Jack Burns

Biographical details
- Born: January 3, 1949 (age 76) Tampa, Florida, U.S.
- Alma mater: University of Florida

Playing career
- 1967–1970: Florida
- Position(s): Defensive back

Coaching career (HC unless noted)
- 1978: Vanderbilt (assistant)
- 1979−1980: Auburn (WR)
- 1983: Tampa Bay Bandits (WR)
- 1985–1988: Louisville (OC)
- 1989–1991: Washington Redskins (OA/WR)
- 1992–1993: Minnesota Vikings (OC/QB)
- 1997–1998: Atlanta Falcons (QB)
- 1999: Atlanta Falcons (pass game)
- 2000: Atlanta Falcons (WR)
- 2001–2002: Atlanta Falcons (QB)
- 2004: Washington Redskins (QB)
- 2005–2007: Washington Redskins (OA)

Accomplishments and honors

Championships
- Super Bowl champion (XXVI);

= Jack Burns (American football coach) =

American football player and coach (born 1949)

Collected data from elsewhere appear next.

-- ==== Sys2Proof/Machine/Fabric.lean ====
section
/-! DEFINITION. Links, beacons, the thermal monitor, the debugger and the trace slots (R112, R113, R328, R329, R331, R341, R344 to
R346, R363, R365, R366). -/

namespace Sys2Proof.Machine

-- Links (R327 to R331) ---------------------------------------------------------------------------------------------------------------

/-- Change one link's block. -/
def modLink (s : State) (pkg link : Nat) (f : Link → Link) : State :=
  modPkg s pkg (fun p => { p with links := Sparse.set {} p.links link (f (Sparse.get {} p.links link)) })

/-- The link status register (R328). -/
def linkStatus (l : Link) : Word :=
  toWord (l.pos.toNat * 2 ^ 24 + l.lmap.toNat * 2 ^ 16 + l.spare.toNat * 2 ^ 8 + (if l.pcbh then 8 else 0) + l.state.toNat)

/-- A domain uses link n of a package (R327): a group-span pour of the package, whose core on the link's die sends over it, or whose
core on that die of another member sends to link n of this one. -/
def usesLink (d : Domain) (pkg link : Nat) : Bool :=
  d.span == 2 && d.pkgs.contains pkg && d.pkgs.any (fun p => usesDie d.all p (link / 8))

/-- The core of a package that a link's fault is raised on: the first on the link's die, or else the first. -/
def coreOnLink (d : Domain) (pkg link : Nat) : Nat :=
  (d.all.find? (fun k => pkgOf k == pkg && dieOf k == link / 8)).getD (coreIn d pkg)

/-- Link-uncorrectable in every domain that uses the link, at its sending or its receiving end (R320, R327, R329). -/
def linkFault (s : State) (pkg link : Nat) : State :=
  s.domains.foldl (fun s d => if usesLink d pkg link then takeFault s (coreOnLink d pkg link) .cp cpoSt 0 fLink 0 [] else s) s

/-- FLIT_CORRECTED (R328, R329): counts, and changes no timing and no data. -/
def execFlitCorrected (pkg link : Nat) (s : State) : Out := .next (modLink s pkg link (fun l => { l with lcor := l.lcor + 1 }))

/-- LANE_FAILURE (R329): a spare lane takes the lane's place; with none left the link has FAILED. -/
def execLaneFailure (pkg link lane : Nat) (s : State) : Out :=
  let l := getLink s pkg link
  .next (if l.state = 3 ∨ 8 ≤ lane then s
    else if l.spare = 0 then linkFault (modLink s pkg link (fun l => { l with state := 3 })) pkg link
    else modLink s pkg link (fun l =>
      { l with spare := l.spare - 1, lmap := l.lmap ||| BitVec.ofNat 8 (2 ^ lane), lswp := l.lswp + 1 }))

/-- FLIT_UNCORRECTABLE (R329): its beats are not delivered. -/
def execFlitUncorrectable (pkg link : Nat) (s : State) : Out :=
  .next (linkFault (modLink s pkg link (fun l => { l with lunc := l.lunc + 1, badFlit := s.clock + 1 })) pkg link)

/-- LINK_TRAINED (R328, R365): UP, with the position and the holding capability that the plane reports; its beacons are still to
come. -/
def execLinkTrained (pkg link pos : Nat) (pcbh : Bool) (s : State) : Out :=
  let s := modLink s pkg link (fun l => { l with state := 2, pos := BitVec.ofNat 8 pos, pcbh := pcbh })
  .next (modPkg s pkg (fun p => { p with pos := pos, beacons := Sparse.set 0 p.beacons link 0 }))

/-- All 32 links DOWN (R365). -/
def linksDown (s : State) (pkg : Nat) : State :=
  (List.range 32).foldl (fun s n =>
    modLink s pkg n (fun l => { l with state := 0, pos := 255, pcbh := false, sent := [] }))
    (modPkg s pkg (fun p => { p with beacons := [] }))

/-- LINKS_TAKEN_DOWN (R365). -/
def execLinksTakenDown (pkg : Nat) (s : State) : Out := .next (linksDown s pkg)

/-- Domain-broken in every group-span pour with cores in a package (R320). -/
def breakGroups (s : State) (pkg : Nat) : State :=
  s.domains.foldl (fun s d =>
    if d.span = 2 ∧ d.pkgs.contains pkg then takeFault s (coreIn d pkg) .cc ccSt 0 fBroken 0 [] else s) s

/-- LOST_BEACON_PATH (R320). -/
def execLostBeaconPath (pkg : Nat) (s : State) : Out := .next (breakGroups s pkg)

/-- PACKAGE_FORCED_DETACH (R320, R365): its links are down. -/
def execPackageForcedDetach (pkg : Nat) (s : State) : Out := .next (linksDown (breakGroups s pkg) pkg)

-- Beacons (R112, R113, R331) -----------------------------------------------------------------------------------------------------------

/-- The slack points that a domain's cores in a package declared. -/
def packagePoints (s : State) (d : Domain) (pkg : Nat) : List (Nat × Nat) :=
  (d.all.filter (fun k => pkgOf k == pkg)).flatMap (fun k => (getCore s k).slackPts)

/-- The earliest of a list of slack points. -/
def earliest (l : List (Nat × Nat)) : Option (Nat × Nat) :=
  match least (l.map Prod.fst) with
  | some n => l.find? (fun x => x.1 == n)
  | none => none

/-- BEACON_INTERVAL (R331): every 4,096 local clocks a beacon leaves on each link that is UP, with the DCC and the next declared
slack point of every group-span domain of the package (R112). -/
def execBeaconInterval (pkg link : Nat) (s : State) : Out :=
  .next (if (getLink s pkg link).state = 2 then
      modLink s pkg link (fun l => { l with sent := (s.domains.filter (fun d => d.span == 2 && d.pkgs.contains pkg)).map (fun d =>
        ⟨d.pid, d.dcc, earliest ((packagePoints s d pkg).filter (fun x => decide (d.dcc < x.1)))⟩) })
    else s)

/-- The cycle at which two packages' slack points differ (R112): the sender's next one after its DCC against the receiver's. -/
def slackClash (own : List (Nat × Nat)) (dcc senderDcc : Nat) (next : Option (Nat × Nat)) : Option Nat :=
  match next with
  | none => none
  | some x =>
    match (earliest (own.filter (fun y => decide (senderDcc < y.1)))) with
    | some y => if y = x then none else if y.1 < x.1 then some y.1 else if own.contains x then none else some x.1
    | none => if x.1 ≤ dcc ∧ dcc < x.1 + 4096 then some x.1 else none

/-- Schedule-miss cause 10 at a cycle to come, or at once (R112). -/
def clashAt (s : State) (d : Domain) (pkg at' : Nat) : State :=
  let k := coreIn d pkg
  if at' ≤ d.dcc then takeFault s k .cc ccSt 0 fSchedule 10 []
  else addFlight s k ⟨at', ccSt, .cc, (getCore s k).cc.seq, (getCore s k).dcc, 0, false, .raise fSchedule 10 [] 0, none, 0⟩

/-- BEACON_RECEIVED (R112, R113, R365): the alignment unit takes its estimate of Lead; the timebase package keeps none. -/
def execBeaconReceived (pkg link pid dcc : Nat) (lead : Int) (slack : Option (Nat × Nat)) (s : State) : Out :=
  .next (if (getLink s pkg link).state ≠ 2 then s
    else
      let s := modPkg s pkg (fun p => { p with beacons := Sparse.set 0 p.beacons link (Sparse.get 0 p.beacons link + 1) })
      match findDom s pid with
      | none => s
      | some d =>
        if d.span ≠ 2 ∨ d.pkgs.contains pkg = false then s
        else
          let s := if d.pkgs.headD pkg = pkg then s else modDom s pid (fun d => { d with lead := Sparse.set 0 d.lead pkg lead })
          match slackClash (packagePoints s d pkg) d.dcc dcc slack with
          | some n => clashAt s d pkg n
          | none => s)

/-- CHANNEL_SUBSTITUTION (R363): one of the stack's eight spares takes the place of a failing channel; no calendar slot moves. -/
def execChannelSubstitution (pkg stack _chan : Nat) (s : State) : Out :=
  .next (modPkg s pkg (fun p =>
    { p with chansUsed := Sparse.set 0 p.chansUsed stack (min 8 (Sparse.get 0 p.chansUsed stack + 1)) }))

-- The thermal monitor (R103, R366) -------------------------------------------------------------------------------------------------------

/-- A die's sensor takes a reading, in degrees Celsius (R366; log 75). -/
def setSensor (s : State) (r : SensorReading) : State := modPkg s r.pkg (fun p => { p with sensors := Sparse.set 0 p.sensors r.die r.temp })

/-- A pour when a package loses power (R366): alone there it ends with no frame; one that spans other packages takes
domain-broken in another. -/
def tripPour (s : State) (pkg : Nat) (d : Domain) : State :=
  if d.pkgs.contains pkg = false then s
  else match d.all.find? (fun k => pkgOf k != pkg) with
    | none => removeDomain s d.pid
    | some k => takeFault s k .cc ccSt 0 fBroken 0 []

/-- The compute dies lose power: every pour of the package ends. -/
def losePower (s : State) (pkg : Nat) : State :=
  let s := s.domains.foldl (fun s d => tripPour s pkg d) s
  { modPkg s pkg (fun p => { p with poweredOff := true }) with
    cores := s.cores.filter (fun x => !(pkgOf x.1 == pkg && decide (numOf x.1 < Config.coresPerPackage))) }

/-- What the monitor does after a sensor's reading (R366): it signals or withdraws; at the trip point of 115 °C the hub removes power from
the compute dies. -/
def monitor (s : State) (r : SensorReading) : State :=
  let s := thermalCheck s r.pkg
  if 115 ≤ r.temp then losePower s r.pkg else s

/-- THERMAL_SIGNAL (R366): a die's sensor rises to a reading. -/
def execThermalSignal (r : SensorReading) (s : State) : Out := .next (monitor (setSensor s r) r)

/-- THERMAL_WITHDRAW (R366): a die's sensor falls to a reading; with every die at the threshold minus 5 °C or below the signal is
withdrawn, and the cause clears. -/
def execThermalWithdraw (r : SensorReading) (s : State) : Out :=
  .next (monitor (setSensor s r) r)

/-- THERMAL_TRIP (R366): a die's sensor reaches a reading, at the trip point where power is to go. -/
def execThermalTrip (r : SensorReading) (s : State) : Out := .next (monitor (setSensor s r) r)

-- The debugger (R186, R345, R346, R361) ----------------------------------------------------------------------------------------------------

/-- DEBUG_SESSION_ATTACH: through an open debug port (R361); `on` false detaches. -/
def execDebugSessionAttach (pkg part : Nat) (on : Bool) (s : State) : Out :=
  .next (modPart s pkg part (fun p => { p with debug := on && (getPkg s pkg).portOpen }))

/-- DEBUG_STOP_REQUEST (R345): pending until the first IBD command on any core of the domain. -/
def execDebugStopRequest (pid : Nat) (s : State) : Out :=
  .next (match findDom s pid with
    | none => s
    | some d => if (getPart s d.home d.part).debug then modDom s pid (fun d => { d with debugReq := true }) else s)

/-- DEBUG_RELEASE (R346): the debugger clears cause 5, be the hold in effect or only announced; release follows by R108. -/
def execDebugRelease (pid : Nat) (s : State) : Out :=
  .next (modDom s pid (fun d =>
    if d.causes.any (fun c => c.code == 5 && !c.cleared) then
      { d with lastClear := s.clock, causes := d.causes.map (fun c =>
          if c.code = 5 then { c with cleared := true, agent := { kind := 6 } } else c) }
    else d))

-- Trace slots (R341, R344) -----------------------------------------------------------------------------------------------------------------

/-- TRACE_SLOT (R344): one 32-byte record leaves a core's buffer for the partition's ring on its die; no range table, no credit, no
counter takes part. -/
def execTraceSlot (k : Nat) (s : State) : Out :=
  let c := getCore s k
  .next (match c.trace, ringBase s k (ownPart s k) false (dieOf k) with
    | r :: rest, some b =>
      let s := setCore (hubWrite s (ringPut s.mem b r)) k { c with trace := rest, traceOld := c.traceOld - 1 }
      modPkg s (pkgOf k) (fun p => { p with traceTurn := Sparse.set 0 p.traceTurn (dieOf k) (numOf k + 1) })
    | _, _ => s)

end Sys2Proof.Machine
end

Jack Charles Burns (born January 3, 1949) is an American former football coach whose career spanned 30 years at both the collegiate and professional levels. He served as an assistant coach in the National Football League (NFL) for 15 seasons, including stints with the Washington Redskins, Minnesota Vikings, and Atlanta Falcons. Burns was the offensive coordinator for the Vikings from 1992 to 1993 and part of the Redskins' 1991 Super Bowl championship team. At the college level, he most notably served as offensive coordinator at the University of Louisville under Howard Schnellenberger from 1985 until 1988.

He is the uncle of MLB player Billy Burns.